-- ==== Sys2Proof/Syntax.lean ====
section
/-! DEFINITION. The instructions: one constructor per row of spec/opcode_table.json. The first six are the host's
commands (spec/30_encoding.md R81), the last seven the sensor frames by their first byte (R84). -/

namespace Sys2Proof

/-- The rows of spec/opcode_table.json, in the table's order. -/
inductive Instr where
  /-- `GET_T`, spec/43_commands.md R162. -/
  | getT
  /-- `GET_H`, R163. -/
  | getH
  /-- `GET_DATA`, R164. -/
  | getData
  /-- `SET_PRECISION p`, R166: `p` is `w[15:8]`, any byte. -/
  | setPrecision (p : Byte)
  /-- `SOFT_RESET`, R168. -/
  | softReset
  /-- `WAIT_SAFE m`, R169: bit 0 of `m` is T, bit 1 is H. -/
  | waitSafe (m : BitVec 2)
  /-- Frame [0xE3], spec/41_measurement.md R113. -/
  | sensorTrigTHold
  /-- Frame [0xE5], R113. -/
  | sensorTrigHHold
  /-- Frame [0xF3], R113. -/
  | sensorTrigTNohold
  /-- Frame [0xF5], R113. -/
  | sensorTrigHNohold
  /-- Frame [0xE6, code], spec/43_commands.md R167 and spec/70_reset_and_hazards.md R223. -/
  | sensorWriteUserreg (code : Byte)
  /-- Byte 0xE7, never issued by the block (spec/30_encoding.md R89). -/
  | sensorReadUserreg
  /-- Frame [0xFE], spec/43_commands.md R167 and spec/70_reset_and_hazards.md R222. -/
  | sensorSoftReset
  deriving DecidableEq, Repr

end Sys2Proof
end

---*---

* Exercise details
What goes in the answer is the run of lines from the one holding "(spec/30_encoding.md R89). -/" to the end of the entries, reproduced exactly and with nothing else.

* Task solution
  /-- Byte 0xE7, never issued by the block (spec/30_encoding.md R89). -/
  | sensorReadUserreg
  /-- Frame [0xFE], spec/43_commands.md R167 and spec/70_reset_and_hazards.md R222. -/
  | sensorSoftReset
  deriving DecidableEq, Repr

end Sys2Proof
end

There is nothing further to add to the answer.